Palpitations : est-ce que c’est grave ? 5 choses à savoir.

Palpitation est un mot très fréquemment employé. Mais que désigne-t-il ? Est-il dangereux d’avoir des palpitations ? Voici 5 choses à connaitre.

Palpitations : un terme générique.

En faitt, le terme de palpitation est en fait assez générique regroupant une symptomatologie assez variée. Stricto sensu, les palpitations traduisent le ressenti des battements cardiaques par le patient de façon généralement assez désagréable. Elles peuvent manifester sous plusieurs formes :
  • Une irrégularité permanente (cela oriente alors plutôt vers une arythmie),
  • De façon plus ponctuelle, sous forme de « raté » (on parle de palpitations extrasystoliques)
  • Une accélération de la fréquence cardiaque (on parle de tachycardie)
  • Parfois par la sensation d’un cœur qui bat « trop fort » (on parle d’éréthisme).
La sémiologie (c’est-à-dire la nature, la description) des palpitations présente une forte valeur d’orientation diagnostique pour le praticien. Ainsi, il convient d’en préciser le plus finement possible les caractéristiques.

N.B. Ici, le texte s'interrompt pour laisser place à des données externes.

-- ==== Sys2Proof/Decode.lean ====
section
/-! DEFINITION. Decoder and encoder (spec/30_encoding.md R70, R71, R74, R77, R78, R85). The two streams have their own
decoders: the codes 0x9C..0x9F are CPU opcodes in the CPU's stream and command codes in a channel program. -/

namespace Sys2Proof

open Sys2Proof.Machine (classOf wordOfBytes wordByte)

/-- Why bytes are no instruction: fewer bytes than its length (R85), or a first byte that is no channel-control opcode
(R71: "Any other opcode is not an instruction of this block"). -/
inductive DecodeError where
  | tooShort
  | notChannelControl (op : Byte)
  deriving DecidableEq, Repr

/-- A CPU word, by its opcode byte (R70, R71). -/
def decodeCpu (w : Word) : Except DecodeError Instr :=
  let i2 : Byte := w.extractLsb' 16 8
  let b1 : BitVec 4 := w.extractLsb' 12 4
  let d1 : BitVec 12 := w.extractLsb' 0 12
  let op : Byte := w.extractLsb' 24 8
  if op = 0x9C then .ok (.sio i2 b1 d1)
  else if op = 0x9D then .ok (.tio i2 b1 d1)
  else if op = 0x9E then .ok (.hio i2 b1 d1)
  else if op = 0x9F then .ok (.tch i2 b1 d1)
  else .error (.notChannelControl op)

/-- The fields of the two words of a CCW (R74). -/
def ccwFieldsOf (w0 w1 : Word) : CcwFields where
  cmd := w0.extractLsb' 24 8
  data := w0.extractLsb' 0 24
  flags := w1.extractLsb' 24 8
  unused := w1.extractLsb' 16 8
  count := w1.extractLsb' 0 16

/-- The CCW of two words, by the class of its command code: the seven classes cover every code (R77, R87). -/
def decodeCcw (w0 w1 : Word) : Instr :=
  let f := ccwFieldsOf w0 w1
  match classOf f.cmd with
  | .write => .ccwWrite f
  | .read => .ccwRead f
  | .control => .ccwControl f
  | .sense => .ccwSense f
  | .tic => .ccwTic f.cmd f.data w1
  | .rdbwd => .ccwRdbwd f
  | .invalid => .ccwInvalid f

/-- The decoder, total on any bytes: the instruction at the start of a byte string of one of the two streams (R70, R74, R85). -/
def decode : Source → List Byte → Except DecodeError Instr
  | .cpu, b0 :: b1 :: b2 :: b3 :: _ => decodeCpu (wordOfBytes b0 b1 b2 b3)
  | .channel, b0 :: b1 :: b2 :: b3 :: b4 :: b5 :: b6 :: b7 :: _ =>
    .ok (decodeCcw (wordOfBytes b0 b1 b2 b3) (wordOfBytes b4 b5 b6 b7))
  | _, _ => .error .tooShort

/-- The word of a CPU channel-control instruction (R70). -/
def encodeCpu (op i2 : Byte) (b1 : BitVec 4) (d1 : BitVec 12) : Word := op ++ i2 ++ b1 ++ d1

/-- The two words of a CCW (R74, R86). -/
def encodeCcw (f : CcwFields) : List Word := [f.cmd ++ f.data, f.flags ++ f.unused ++ f.count]

/-- The words of an instruction (R70, R74, R78). -/
def encode : Instr → List Word
  | .sio i2 b1 d1 => [encodeCpu 0x9C i2 b1 d1]
  | .tio i2 b1 d1 => [encodeCpu 0x9D i2 b1 d1]
  | .hio i2 b1 d1 => [encodeCpu 0x9E i2 b1 d1]
  | .tch i2 b1 d1 => [encodeCpu 0x9F i2 b1 d1]
  | .ccwWrite f => encodeCcw f
  | .ccwRead f => encodeCcw f
  | .ccwControl f => encodeCcw f
  | .ccwSense f => encodeCcw f
  | .ccwTic cmd target second => [cmd ++ target, second]
  | .ccwRdbwd f => encodeCcw f
  | .ccwInvalid f => encodeCcw f

/-- The four bytes of a word as memory holds them, lowest address first (R57). -/
def bytesOfWord (w : Word) : List Byte := [wordByte w 0, wordByte w 1, wordByte w 2, wordByte w 3]

/-- The bytes of an instruction, lowest address first. -/
def encodeBytes (i : Instr) : List Byte := (encode i).flatMap bytesOfWord

/-- The first byte of a word is one of the four channel-control opcodes (R71). -/
def isCpuOpcode (w : Word) : Bool :=
  let op : Byte := w.extractLsb' 24 8
  op == 0x9C || op == 0x9D || op == 0x9E || op == 0x9F

/-- The two words of a table word: its low 32 bits are the first word, the next 32 the second. -/
def tableWords (nbits w : Nat) : Word × Word :=
  let v := w % 2 ^ nbits
  (BitVec.ofNat 32 v, BitVec.ofNat 32 (v / 2 ^ 32))

/-- The stream a table word is taken from. The CPU's opcodes are command codes of channel programs too; a table row has 32
bits in both cases, so a first byte 0x9C..0x9F of a 32-bit row is read as the CPU's (DESIGN CHOICE, safe: log 11). -/
def tableSource (nbits w : Nat) : Source :=
  if nbits ≤ 32 && isCpuOpcode (tableWords nbits w).1 then .cpu else .channel

/-- The instruction the decoder reads from a word of the opcode table, laid out in bytes as the hardware stores it. -/
def decodeTableWord (nbits w : Nat) : Option Instr :=
  let ws := tableWords nbits w
  (decode (tableSource nbits w) (bytesOfWord ws.1 ++ bytesOfWord ws.2)).toOption

end Sys2Proof
end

Palpitations : pas toujours bénignes.

Les causes sont multiples. Sans en faire une liste exhaustive, on peut par commodité les répertorier en 2 catégories.
  • Palpitations d’origine « extracardiaque ». Elles ont pour origine un trouble qui retentit en accélérant le cœur. Ainsi, le cœur n’est pas la cause mais la conséquence d’un phénomène extérieur. Les causes sont classiquement :
    • Un stress intense
    • La grossesse
    • La prise de certains médicaments ou toxiques : bronchodilatateurs, corticoïdes, alcool, cocaïne, …
    • Un trouble métabolique : baisse de potassium (hypokaliémie), hyperthyroïdie, baisse de l’hémoglobine (anémie), etc.
  • Palpitations d’origine cardiaque. Dans ce cas, le cœur est directement à l’origine des symptômes. Il peut s’agir de tachycardie, d’arythmie ou d’extrasystoles. Déplus, selon le niveau d’atteinte, on parlera d’une origine ventriculaire (provenance des ventricules) ou supraventriculaire (oreillettes ou jonction entre oreillettes et ventricules). On peut les séparer en deux cadres :
    • Les palpitations primitives : le problème de base est une anomalie au niveau des circuits électriques du cœur.
    • Les palpitations secondaires : le problème rythmique révèle ou complique une affection cardiaque sous jacente (infarctus du myocarde, maladie valvulaire, maladie génétique du cœur, etc).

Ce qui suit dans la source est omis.